*** Block opens ***
-- ==== Sys2Proof/Laws/Frames.lean ====
section
/-! SUPPORT. What the shared operations of an issue leave alone, in the terms of Safety: cited instead of unfolding them. -/

namespace Sys2Proof.Machine

theorem Slot.ext_of (t : Slot) : SameS t t [] ∧ SameP t t [] ∧ SameM t t [] ∧ SameV t t [] ∧ SameIdentity t t :=
  ⟨fun _ _ => rfl, fun _ _ => rfl, fun _ _ => rfl, fun _ _ => ⟨rfl, rfl⟩, by simp [SameIdentity]⟩

theorem OnlyStrand.refl (s : State) : OnlyStrand s s := by
  refine ⟨rfl, fun _ _ => rfl, fun _ => rfl, fun _ => rfl, fun _ => rfl⟩

/-- A chain of steps of one strand. -/
theorem OnlyStrand.trans {s t u : State} (h1 : OnlyStrand s t) (h2 : OnlyStrand t u) : OnlyStrand s u := by
  obtain ⟨a1, b1, c1, d1, e1⟩ := h1
  obtain ⟨a2, b2, c2, d2, e2⟩ := h2
  have hcur : t.cur = s.cur := by rw [a1]
  refine ⟨by rw [a2, a1], fun r hr => ?_, fun n => ?_, fun n => ?_, fun n => ?_⟩
  · rw [b2 r (by rw [hcur]; exact hr), b1 r hr]
  · rw [c2 n, c1 n]
  · rw [d2 n, d1 n]
  · rw [e2 n, e1 n]

/-- An update of the slot that issues changes nothing else. -/
theorem OnlyStrand.modMe (s : State) (f : Slot → Slot) : OnlyStrand s (s.modMe f) := by
  refine ⟨rfl, fun r hr => State.slot_modMe_other s f r hr, fun n => ?_, fun n => rfl, fun n => rfl⟩
  obtain ⟨l, h⟩ := State.reel_setSlot s s.cur (f (s.slot s.cur)) n
  show ((s.setSlot s.cur (f (s.slot s.cur))).reel n) = _
  rw [State.modMe, State.modSlot, h]

theorem OnlyStrand.retire (s : State) (i : Instr) : OnlyStrand s (s.retire i) := OnlyStrand.modMe s _
theorem OnlyStrand.setRs (s : State) (n : BitVec 6) (x : SReg) : OnlyStrand s (s.setRs n x) := OnlyStrand.modMe s _
theorem OnlyStrand.setPc (s : State) (pc : Word) : OnlyStrand s (s.setPc pc) := OnlyStrand.modMe s _
theorem OnlyStrand.skip (s : State) : OnlyStrand s s.skip := OnlyStrand.modMe s _

theorem OnlyStrand.drawWord (s : State) : OnlyStrand s s.drawWord.2 := by
  refine ⟨rfl, fun _ _ => rfl, fun _ => rfl, fun _ => rfl, fun _ => rfl⟩

theorem OnlyStrand.setRp (s : State) (n : BitVec 6) (codes : List (Option Code)) (v : Bool) :
    OnlyStrand s (s.setRp n codes v) := by
  unfold State.setRp
  split
  · exact OnlyStrand.modMe s _
  · exact (OnlyStrand.drawWord s).trans (OnlyStrand.modMe _ _)

/-- The state of a strand that has faulted. -/
theorem State.me_trapAt (s : State) (i : Instr) (x : Trap) :
    (s.trapAt i x).me = { s.me with phase := .faulted, wait := .none, walk := none, fetchFail := none } := by
  simp only [State.trapAt, State.takeFault, State.me, State.record, State.modCtx]
  rw [State.slot_congr (s := State.setSlot _ _ _) (t := State.setCtx _ _ _) rfl]
  simp

theorem OnlyStrand.setSlot {s : State} {r : StrandRef} (h : r = s.cur) (x : Slot) : OnlyStrand s (s.setSlot r x) := by
  subst h; exact OnlyStrand.modMe s fun _ => x

/-- Counting faults of a field. -/
theorem OnlyStrand.count (s : State) (n : Nat) (a b : BitVec 32) :
    OnlyStrand s (s.modField n fun f => { f with deadregs := f.deadregs + a, deadlss := f.deadlss + b }) := by
  refine ⟨rfl, fun _ _ => rfl, fun _ => rfl, fun _ => rfl, fun m => ?_⟩
  by_cases h : m = n
  · subst h; rw [State.modField, State.field_setField_same]
  · rw [State.modField, State.field_setField_other _ _ _ _ h]

/-- A record that waits for its fault queue. -/
theorem OnlyStrand.record (s : State) (c : Nat) (r : Record) : OnlyStrand s (s.record c r) := by
  refine ⟨rfl, fun _ _ => rfl, fun _ => rfl, fun d => ?_, fun _ => rfl⟩
  unfold State.record State.modCtx
  by_cases h : d = c
  · subst h; rw [State.ctx_setCtx_same]; dsimp only; split <;> rfl
  · rw [State.ctx_setCtx_other _ _ _ _ h]

/-- Nothing but the strand that faults changes. -/
theorem OnlyStrand.trapAt (s : State) (i : Instr) (x : Trap) : OnlyStrand s (s.trapAt i x) := by
  unfold State.trapAt State.takeFault
  dsimp only
  refine OnlyStrand.trans ?_ (OnlyStrand.record _ _ _)
  refine OnlyStrand.trans ?_ (OnlyStrand.setSlot rfl _)
  exact OnlyStrand.count s _ _ _

/-- A fault appends its record, and no other, to the context's store. -/
theorem State.records_trapAt (s : State) (i : Instr) (x : Trap) :
    ((s.trapAt i x).ctx (s.me).ctx).records = (s.ctx (s.me).ctx).records ++
      [{ w0 := recordHead x.cls x.sub 7 x.wrote x.fetch ((s.me).mode == .user) (s.blockOf s.cur.reel).1 (s.blockOf s.cur.reel).2
         handle := Sys2Proof.word (s.me).handle, pc := (s.me).pc, addr := x.addr, word := wordOf i, info := x.info
         tick := Sys2Proof.word s.tick, recordOnly := false }] := by
  simp only [State.trapAt, State.takeFault, State.record, State.modCtx, State.me]
  rw [State.ctx_setCtx_same]
  simp only [Bool.false_and, Bool.false_eq_true, if_false]
  rfl

/-- An instruction that issues runs its entry. -/
theorem issue_of_issues {i : Instr} {s : State} (h : issues i s = true) (eff : State → State → Eff) :
    issue i s eff = .next (match eff s (s.retire i) with
      | .trap x => s.trapAt i x
      | .done t => t
      | .hold t => { t with held := true }) := by
  simp only [issues, accepted, Bool.and_eq_true, decide_eq_true_eq, Bool.not_eq_true', Option.isNone_iff_eq_none] at h
  obtain ⟨⟨⟨⟨⟨h1, h2⟩, h3⟩, h4⟩, h5⟩, h6⟩ := h
  simp only [issue, Slot.proceeds, h1, h3, h4, h5, h6, Nat.not_lt.2 h2, Bool.not_true, Bool.true_or, Bool.false_eq_true, if_false]
    <;> cases eff s (s.retire i) <;> rfl

/-- A held instruction changes nothing. -/
theorem OnlyStrand.held (s : State) : OnlyStrand s { s with held := true } :=
  ⟨rfl, fun _ _ => rfl, fun _ => rfl, fun _ => rfl, fun _ => rfl⟩

/-- An issue of which no fault, hold or effect changes more than the strand changes no more. -/
theorem OnlyStrand.issue {i : Instr} {s t : State} {eff : State → State → Eff} (h : issue i s eff = .next t)
    (hd : ∀ u, eff s (s.retire i) = .done u → OnlyStrand s u) (hh : ∀ u, eff s (s.retire i) ≠ .hold u) :
    OnlyStrand s t := by
  rcases issue_cases i s eff with ⟨x, h'⟩ | h' | h' | ⟨u, hu, h'⟩ | ⟨u, hu, h'⟩ <;> rw [h] at h' <;> injection h' with h'
  · rw [h']; exact OnlyStrand.trapAt s i x
  · rw [h']; exact OnlyStrand.skip s
  · rw [h']; exact OnlyStrand.held s
  · rw [h']; exact hd u hu
  · exact absurd hu (hh u)

/-- An entry that ends in one write of a scalar register changes nothing else of the strand and nothing beside it. -/
theorem issue_setRs_frame {i : Instr} {s t : State} {eff : State → State → Eff} {d : BitVec 6}
    (hk : (usesOf i).kills = [])
    (he : ∃ u x, OnlyStrand s u ∧ u.me = (s.retire i).me ∧ eff s (s.retire i) = .done (u.setRs d x)) (h : issue i s eff = .next t) :
    OnlyStrand s t ∧ SameMemory s t ∧ SameS s.me t.me [d.toNat] ∧ SameP s.me t.me [] ∧ SameM s.me t.me [] ∧
      SameV s.me t.me [] ∧ SameIdentity s.me t.me := by
  have hO : OnlyStrand s t := by
    refine OnlyStrand.issue h ?_ ?_
    · intro u hu; obtain ⟨v, x, hv, _, hx⟩ := he; rw [hx] at hu; injection hu with hu; subst hu; exact hv.trans (OnlyStrand.setRs _ _ _)
    · intro u hu; obtain ⟨v, x, hv, _, hx⟩ := he; rw [hx] at hu; cases hu
  have hM : SameMemory s t := by
    intro a; rw [hO.1]; rfl
  refine ⟨hO, hM, ?_⟩
  obtain ⟨v, x, hv, hme, hx⟩ := he
  rcases issue_cases i s eff with ⟨y, h'⟩ | h' | h' | ⟨u, hu, h'⟩ | ⟨u, hu, h'⟩ <;> rw [h] at h' <;> injection h' with h'
  · subst h'; rw [State.me_trapAt]
    obtain ⟨a,b,c,d,e⟩ := Slot.ext_of s.me
    exact ⟨fun n _ => rfl, b, c, d, e⟩
  · subst h'; rw [State.me_skip]
    obtain ⟨a,b,c,d,e⟩ := Slot.ext_of s.me
    exact ⟨fun n _ => rfl, b, c, d, e⟩
  · subst h'
    exact ⟨fun n _ => rfl, fun _ _ => rfl, fun _ _ => rfl, fun _ _ => ⟨rfl, rfl⟩, (Slot.ext_of s.me).2.2.2.2⟩
  · rw [hx] at hu; injection hu with hu; subst hu; subst h'
    rw [State.me_setRs, hme, State.me_retire]
    obtain ⟨l, hl⟩ := Slot.setS_eq (Slot.retire i s.now s.tick s.me) d.toNat x
    have hg : ∀ n, n ≠ d.toNat → ((Slot.retire i s.now s.tick s.me).setS d.toNat x).getS n = s.me.getS n := fun n hn => by
      rw [Slot.getS_setS_other _ _ _ _ hn, Slot.retire_getS]
    have hret : ∀ n, (Slot.retire i s.now s.tick s.me).isLive n = s.me.isLive n ∧ (Slot.retire i s.now s.tick s.me).getV n = s.me.getV n := by
      intro n
      unfold Slot.retire
      rw [hk]
      obtain ⟨b0, h0⟩ := Slot.foldl_touch_eq s.now (vecNums (usesOf i).reads) s.me
      obtain ⟨u0, g0, h1⟩ := Slot.roundReuse_eq i { s.me with banks := b0 }
      rw [h0, h1]; exact ⟨rfl, rfl⟩
    obtain ⟨e, v, b, u, g, a, hr⟩ := Slot.retire_eq i s.now s.tick s.me
    refine ⟨fun n hn => hg n (by simpa using hn), ?_, ?_, ?_, ?_⟩
    · intro n _; rw [hl]; exact Slot.retire_getP i s.now s.tick s.me n
    · intro n _; rw [hl]; exact Slot.retire_getM i s.now s.tick s.me n
    · intro n _; rw [hl]; exact hret n
    · rw [hl, hr]; simp [SameIdentity]
  · rw [hx] at hu; cases hu

end Sys2Proof.Machine
end

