/-! ## Well-formedness: one ill-formed term for each check -/

theorem test_wf_guard : Instr.wf (.nop { inv := true, p := 0 }) = false := by decide
theorem test_wf_guard_r : Instr.wf (.add { tr 1 2 3 0 0 .none with grd := { inv := true, p := 0 } }) = false := by decide
theorem test_wf_dst : Instr.wf (.cmp (tr 8 2 3 0 0 .none)) = false := by decide
theorem test_wf_sa : Instr.wf (.time (tr 1 2 0 0 0 .none)) = false := by decide
theorem test_wf_sb : Instr.wf (.clz (tr 1 2 3 0 0 .none)) = false := by decide
theorem test_wf_sc : Instr.wf (.sel (tr 1 2 3 8 0 .none)) = false := by decide
theorem test_wf_luA : Instr.wf (.add { tr 1 2 3 0 0 .none with luA := true }) = false := by decide
theorem test_wf_luB : Instr.wf (.add { tr 1 2 3 0 0 .none with luB := true }) = false := by decide
theorem test_wf_luC : Instr.wf (.vadd { tr 1 2 3 0 0 .f32 with luC := true }) = false := by decide
theorem test_wf_sub : Instr.wf (.add (tr 1 2 3 0 1 .none)) = false := by decide
theorem test_wf_type : Instr.wf (.add (tr 1 2 3 0 0 .f32)) = false := by decide
theorem test_wf_sat : Instr.wf (.and_ { tr 1 2 3 0 0 .none with sat := true }) = false := by decide
theorem test_wf_rnd : Instr.wf (.atld { tr 1 2 0 0 0 .none with rnd := .rz }) = false := by decide
theorem test_wf_ru : Instr.wf (.vdrop { tr 0 2 3 0 0 .none with ru := true }) = false := by decide
theorem test_wf_group : Instr.wf (.vcvt (tr 63 2 0 0 0x09 .f32)) = false := by decide
theorem test_wf_range : Instr.wf (.vdrop (tr 0 5 4 0 0 .none)) = false := by decide
theorem test_wf_i_dst : Instr.wf (.cmpi (ti 8 2 0 0)) = false := by decide
theorem test_wf_i_sa : Instr.wf (.movi (ti 1 2 0 0)) = false := by decide
theorem test_wf_i_sub : Instr.wf (.logi (ti 1 2 4 0)) = false := by decide
theorem test_wf_i_guard : Instr.wf (.addi { ti 1 2 0 0 with grd := { inv := true, p := 0 } }) = false := by decide
theorem test_wf_i_imm : Instr.wf (.boostReq (ti 1 2 0 1500)) = false := by decide
theorem test_wf_m_guard : Instr.wf (.ld { tm 1 2 3 0 .none with grd := { inv := true, p := 0 } }) = false := by decide
theorem test_wf_m_dst : Instr.wf (.fence { tm 1 0 0 0 .none with scope := 3, ord := 3 }) = false := by decide
theorem test_wf_m_base : Instr.wf (.fence { tm 0 1 0 0 .none with scope := 3, ord := 3 }) = false := by decide
theorem test_wf_m_idx : Instr.wf (.fence { tm 0 0 1 0 .none with scope := 3, ord := 3 }) = false := by decide
theorem test_wf_m_luA : Instr.wf (.ld { tm 1 2 3 0 .none with luA := true }) = false := by decide
theorem test_wf_m_luB : Instr.wf (.vld { tm 1 2 3 0 .f32 with luB := true }) = false := by decide
theorem test_wf_m_scope : Instr.wf (.ld { tm 1 2 3 0 .none with scope := 5 }) = false := by decide
theorem test_wf_m_order : Instr.wf (.ld { tm 1 2 3 0 .none with ord := 2 }) = false := by decide
theorem test_wf_m_cache : Instr.wf (.ld { tm 1 2 3 0 .none with cache := 3 }) = false := by decide
theorem test_wf_m_type : Instr.wf (.ld (tm 1 2 3 0 .f32)) = false := by decide
theorem test_wf_a_guard : Instr.wf (.aadd { ta 1 2 3 0 0 .i32 3 0 with grd := { inv := true, p := 0 } }) = false := by decide
theorem test_wf_a_sc : Instr.wf (.aadd (ta 1 2 3 4 0 .i32 3 0)) = false := by decide
theorem test_wf_a_addr2 : Instr.wf (.aadd (ta 1 2 3 0 4 .i32 3 0)) = false := by decide
theorem test_wf_a_scope : Instr.wf (.waita (ta 1 2 3 4 0 .n32 0 1)) = false := by decide
theorem test_wf_b_sub : Instr.wf (.br { tb 1 with sub := 1 }) = false := by decide
theorem test_wf_b_guard : Instr.wf (.br { tb 1 with grd := { inv := true, p := 0 } }) = false := by decide
theorem test_wf_e_guard : Instr.wf (.sbnd { te 1 2 0 0 0 0 .none with grd := { inv := true, p := 0 } }) = false := by decide
theorem test_wf_e_token : Instr.wf (.sbnd (te 0 2 0 0 0 0 .none)) = false := by decide
theorem test_wf_e_sb : Instr.wf (.sbnd (te 1 2 3 0 0 0 .none)) = false := by decide
theorem test_wf_e_sc : Instr.wf (.sbnd (te 1 2 0 3 0 0 .none)) = false := by decide
theorem test_wf_e_sd : Instr.wf (.sbnd (te 1 2 0 0 3 0 .none)) = false := by decide
theorem test_wf_e_sa : Instr.wf (.pmark (te 1 2 0 0 0 0 .none)) = false := by decide
theorem test_wf_e_cmd : Instr.wf (.sbnd (te 1 2 0 0 0 1 .none)) = false := by decide
theorem test_wf_e_type : Instr.wf (.sbnd (te 1 2 0 0 0 0 .f32)) = false := by decide
theorem test_wf_s_guard : Instr.wf (.trap { ts 0 1 0 0 with grd := { inv := true, p := 0 } }) = false := by decide
theorem test_wf_s_dst : Instr.wf (.trap (ts 1 1 0 0)) = false := by decide
theorem test_wf_s_sa : Instr.wf (.csrr (ts 1 1 0 0)) = false := by decide
theorem test_wf_s_csr : Instr.wf (.csrr (ts 1 0 0xFFF 0)) = false := by decide
theorem test_wf_s_sub : Instr.wf (.eret (ts 1 1 0 2)) = false := by decide
theorem test_wf_opcode : Instr.wf (.unassignedOpcode 0x0100_0000_0000_0000) = false := by decide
*** Block closes ***
The problem:
The lines holding the word "next" are the answer. Pull them out of the records and copy them.

Completed exercise:
    issue i s eff = .next (match eff s (s.retire i) with
theorem OnlyStrand.issue {i : Instr} {s t : State} {eff : State → State → Eff} (h : issue i s eff = .next t)
    (he : ∃ u x, OnlyStrand s u ∧ u.me = (s.retire i).me ∧ eff s (s.retire i) = .done (u.setRs d x)) (h : issue i s eff = .next t) :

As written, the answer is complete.